Reescalonar os pagamentos da dívida externa brasileira pode não ser o pandemônio temido pelos mais histéricos. Talvez nem mesmo o FMI (Fundo Monetário Internacional) fizesse oposição a uma estratégia capaz de jogar um pouco dos custos da crise sobre os ombros do setor privado. É o que se entende da leitura de um dos mais importantes documentos escritos recentemente por Stanley Fischer, economista do MIT (Massachusetts Institute of Technology) e segundo homem na hierarquia do FMI.
O trabalho, apresentado no início do ano na reunião da Associação dos Economistas Americanos, está disponível na Internet:
(www.imf.org/external/np/ speeches/ 1999).
O texto avalia e sugere a transformação do FMI num emprestador de última instância. Esse é um conceito que se discute pelo menos desde o início do século 19. Trata da necessidade de um banco central dar mais crédito a uma economia exatamente quando nenhum banco privado está disposto a emprestar. Ou seja, quando o sistema financeiro mergulha numa espiral de pânico.
Os mercados de capitais internacionais têm seguido a mesma lógica de fuga em massa de riscos reais ou imaginários. Se nenhuma instituição com poder global entra como emprestador de última instância, criam-se círculos viciosos, profecias auto-realizáveis.
A fuga de capitais asfixia o país devedor, que, sem crédito e perdendo reservas, fica impossibilitado de honrar os compromissos externos. A percepção das dificuldades leva os investidores a uma retração ainda maior, perpetuando a fuga e provocando um colapso final. Só uma injeção de liquidez suficientemente forte pode quebrar o círculo vicioso, restaurando a credibilidade na capacidade de pagamento do país endividado.
Ao discutir uma possível conversão do FMI em emprestador global de última instância, Fischer reconhece que o setor privado tem um papel limitado na solução das crises. Mas o técnico abre uma brecha para a hipótese, sugerida em um relatório do G-10, de modificação nos contratos de dívida externa, prevendo o reescalonamento de pagamentos em uma situação de crise.

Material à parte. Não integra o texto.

-- ==== Sys2Proof/Laws/Registers.lean ====
section
/-! SUPPORT. Registers: what a read sees after a write, and what a write leaves alone. -/

namespace Sys2Proof.Machine

/-- A read of the register just written. -/
@[simp] theorem State.slot_setSlot_self (s : State) (n : RegNum) (v : Slot) : (s.setSlot n v).slot n = v := by
  simp only [State.setSlot, State.slot]
  split
  · split <;> simp
  · simp

/-- A read of another register. -/
theorem State.slot_setSlot_ne (s : State) (n m : RegNum) (v : Slot) (h : m ≠ n) :
    (s.setSlot n v).slot m = s.slot m := by
  have hn : m.toNat ≠ n.toNat := fun e => h (BitVec.eq_of_toNat_eq e)
  have := n.isLt
  have := m.isLt
  simp only [State.setSlot, State.slot]
  split <;> split
  · split <;> simp [Ne.symm hn]
  · simp
  · split <;> simp
  · simp only [State.withGlobals_globals, Vector.getElem_set]
    rw [if_neg (by omega)]

theorem State.slot_setSlot (s : State) (n m : RegNum) (v : Slot) :
    (s.setSlot n v).slot m = if m = n then v else s.slot m := by
  split
  · rename_i h; subst h; simp
  · exact s.slot_setSlot_ne n m v ‹_›

/-- A write of r0 marks PFP written, a write of another register leaves the frames (45_call_return R509). -/
theorem State.setSlot_frames (s : State) (n : RegNum) (v : Slot) :
    (s.setSlot n v).frames = if n = 0 then s.frames.pfpWritten else s.frames := by
  simp only [State.setSlot]
  split
  · split <;> rfl
  · rename_i h
    have h0 : n ≠ 0 := by intro e; subst e; simp at h
    rw [if_neg h0]; rfl

/-- A write of r0 leaves the suspended sets, the reserved frames and the current frame. -/
@[simp] theorem Frames.pfpWritten_cache (f : Frames) : f.pfpWritten.cache = f.cache := rfl
@[simp] theorem Frames.pfpWritten_reserved (f : Frames) : f.pfpWritten.reserved = f.reserved := rfl
@[simp] theorem Frames.pfpWritten_current (f : Frames) : f.pfpWritten.current = f.current := rfl
@[simp] theorem Frames.pfpWritten_pfpDirty (f : Frames) : f.pfpWritten.pfpDirty = true := rfl

/-- No register write changes the suspended sets. -/
@[simp] theorem State.setSlot_frames_cache (s : State) (n : RegNum) (v : Slot) :
    (s.setSlot n v).frames.cache = s.frames.cache := by rw [State.setSlot_frames]; split <;> rfl

@[simp] theorem State.setSlot_ip (s : State) (n : RegNum) (v : Slot) : (s.setSlot n v).ip = s.ip := by
  simp only [State.setSlot]; split <;> (try split) <;> rfl
@[simp] theorem State.setSlot_ac (s : State) (n : RegNum) (v : Slot) : (s.setSlot n v).ac = s.ac := by
  simp only [State.setSlot]; split <;> (try split) <;> rfl
@[simp] theorem State.setSlot_pc (s : State) (n : RegNum) (v : Slot) : (s.setSlot n v).pc = s.pc := by
  simp only [State.setSlot]; split <;> (try split) <;> rfl
@[simp] theorem State.setSlot_tc (s : State) (n : RegNum) (v : Slot) : (s.setSlot n v).tc = s.tc := by
  simp only [State.setSlot]; split <;> (try split) <;> rfl
@[simp] theorem State.setSlot_tables (s : State) (n : RegNum) (v : Slot) : (s.setSlot n v).tables = s.tables := by
  simp only [State.setSlot]; split <;> (try split) <;> rfl
@[simp] theorem State.setSlot_unalignedMasked (s : State) (n : RegNum) (v : Slot) : (s.setSlot n v).unalignedMasked = s.unalignedMasked := by
  simp only [State.setSlot]; split <;> (try split) <;> rfl
@[simp] theorem State.setSlot_config (s : State) (n : RegNum) (v : Slot) : (s.setSlot n v).config = s.config := by
  simp only [State.setSlot]; split <;> (try split) <;> rfl
@[simp] theorem State.setSlot_bp (s : State) (n : RegNum) (v : Slot) : (s.setSlot n v).bp = s.bp := by
  simp only [State.setSlot]; split <;> (try split) <;> rfl
@[simp] theorem State.setSlot_intr (s : State) (n : RegNum) (v : Slot) : (s.setSlot n v).intr = s.intr := by
  simp only [State.setSlot]; split <;> (try split) <;> rfl
@[simp] theorem State.setSlot_timer0 (s : State) (n : RegNum) (v : Slot) : (s.setSlot n v).timer0 = s.timer0 := by
  simp only [State.setSlot]; split <;> (try split) <;> rfl
@[simp] theorem State.setSlot_timer1 (s : State) (n : RegNum) (v : Slot) : (s.setSlot n v).timer1 = s.timer1 := by
  simp only [State.setSlot]; split <;> (try split) <;> rfl
@[simp] theorem State.setSlot_deviceId (s : State) (n : RegNum) (v : Slot) : (s.setSlot n v).deviceId = s.deviceId := by
  simp only [State.setSlot]; split <;> (try split) <;> rfl
@[simp] theorem State.setSlot_cache (s : State) (n : RegNum) (v : Slot) : (s.setSlot n v).cache = s.cache := by
  simp only [State.setSlot]; split <;> (try split) <;> rfl
@[simp] theorem State.setSlot_trace (s : State) (n : RegNum) (v : Slot) : (s.setSlot n v).trace = s.trace := by
  simp only [State.setSlot]; split <;> (try split) <;> rfl
@[simp] theorem State.setSlot_mem (s : State) (n : RegNum) (v : Slot) : (s.setSlot n v).mem = s.mem := by
  simp only [State.setSlot]; split <;> (try split) <;> rfl
@[simp] theorem State.setSlot_plat (s : State) (n : RegNum) (v : Slot) : (s.setSlot n v).plat = s.plat := by
  simp only [State.setSlot]; split <;> (try split) <;> rfl
@[simp] theorem State.setSlot_inputs (s : State) (n : RegNum) (v : Slot) : (s.setSlot n v).inputs = s.inputs := by
  simp only [State.setSlot]; split <;> (try split) <;> rfl
@[simp] theorem State.setSlot_free (s : State) (n : RegNum) (v : Slot) : (s.setSlot n v).free = s.free := by
  simp only [State.setSlot]; split <;> (try split) <;> rfl

/-! Updates that leave the registers. -/

@[simp] theorem State.slot_withIp (s : State) (v : Word) (n : RegNum) : (s.withIp v).slot n = s.slot n := rfl
@[simp] theorem State.slot_withAc (s : State) (v : Word) (n : RegNum) : (s.withAc v).slot n = s.slot n := rfl
@[simp] theorem State.slot_withPc (s : State) (v : Word) (n : RegNum) : (s.withPc v).slot n = s.slot n := rfl
@[simp] theorem State.slot_withTc (s : State) (v : Word) (n : RegNum) : (s.withTc v).slot n = s.slot n := rfl
@[simp] theorem State.slot_withFrames (s : State) (v : Frames) (n : RegNum) : (s.withFrames v).slot n = s.slot n := rfl
@[simp] theorem State.slot_withTables (s : State) (v : Tables) (n : RegNum) : (s.withTables v).slot n = s.slot n := rfl
@[simp] theorem State.slot_withUnalignedMasked (s : State) (v : Bool) (n : RegNum) : (s.withUnalignedMasked v).slot n = s.slot n := rfl
@[simp] theorem State.slot_withConfig (s : State) (v : MemConfig) (n : RegNum) : (s.withConfig v).slot n = s.slot n := rfl
@[simp] theorem State.slot_withBp (s : State) (v : Breakpoints) (n : RegNum) : (s.withBp v).slot n = s.slot n := rfl
@[simp] theorem State.slot_withIntr (s : State) (v : Interrupts) (n : RegNum) : (s.withIntr v).slot n = s.slot n := rfl
@[simp] theorem State.slot_withTimer0 (s : State) (v : Timer) (n : RegNum) : (s.withTimer0 v).slot n = s.slot n := rfl
@[simp] theorem State.slot_withTimer1 (s : State) (v : Timer) (n : RegNum) : (s.withTimer1 v).slot n = s.slot n := rfl
@[simp] theorem State.slot_withDeviceId (s : State) (v : Word) (n : RegNum) : (s.withDeviceId v).slot n = s.slot n := rfl
@[simp] theorem State.slot_withCache (s : State) (v : Caches) (n : RegNum) : (s.withCache v).slot n = s.slot n := rfl
@[simp] theorem State.slot_withTrace (s : State) (v : TraceDelay) (n : RegNum) : (s.withTrace v).slot n = s.slot n := rfl
@[simp] theorem State.slot_withMem (s : State) (v : Memory) (n : RegNum) : (s.withMem v).slot n = s.slot n := rfl
@[simp] theorem State.slot_withPlat (s : State) (v : Platform) (n : RegNum) : (s.withPlat v).slot n = s.slot n := rfl
@[simp] theorem State.slot_withInputs (s : State) (v : List (List Event)) (n : RegNum) : (s.withInputs v).slot n = s.slot n := rfl
@[simp] theorem State.slot_withFree (s : State) (v : Nat) (n : RegNum) : (s.withFree v).slot n = s.slot n := rfl

@[simp] theorem State.slot_setCc (s : State) (c : BitVec 3) (n : RegNum) : (s.setCc c).slot n = s.slot n := rfl

/-- The word of a register is that of its slot. -/
theorem State.reg_eq (s : State) (n : RegNum) : s.reg n = (s.slot n).get := rfl

@[simp] theorem State.reg_setReg_self (s : State) (n : RegNum) (v : Word) : (s.setReg n v).reg n = v := by
  simp [State.reg, State.setReg, Slot.get]

end Sys2Proof.Machine
end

De modo geral, acrescenta Fischer, "cláusulas sobre representação coletiva e decisões de credores por maioria deveriam ser incluídas" nesses contratos, para facilitar novos acordos em momentos de crise.
Finalmente, ele retoma a proposta apresentada por Jeffrey Sachs, de atrasar pagamentos externos, impondo formalmente uma suspensão de pagamentos pelo país em crise.
E lembra que "o Comitê Executivo do FMI concordou que o Fundo poderá emprestar para países em atraso nos pagamentos a credores privados, desde que estejam perseguindo políticas apropriadas e fazendo esforços de boa-fé para cooperar com os credores".
Ora, essa é uma hipótese muito semelhante à linha de defesa de controles sobre a saída de capitais feita por outro economista do MIT, Paul Krugman. Sendo temporária e fazendo-se acompanhar de políticas fiscais adequadas (e de doses de "boa-fé", seja lá qual for a definição exata desse estado de alma), a imposição de controles sobre a saída de capitais pode ser uma forma não apenas aceitável, mas até mesmo justa de fazer com que o setor financeiro privado pague pela crise, em vez de apenas fugir dela.
É curioso como certas pessoas reagem raivosamente a opções estratégicas como essa, defendidas por economistas respeitados e admitidas pelo FMI.
Há uma certa tendência, sobretudo entre economistas de países em desenvolvimento, a atitudes mais realistas que as do próprio rei. Obviamente não está escrito em lugar nenhum que calotes são desejáveis ou que devam fazer parte de uma política oficial contra a crise. Mas as sugestões de Stanley Fischer nesse texto crucial são mais que um recado nas entrelinhas. São o reconhecimento pragmático de que, num mundo de mercados imperfeitos, é burrice seguir políticas econômicas supostamente perfeitas.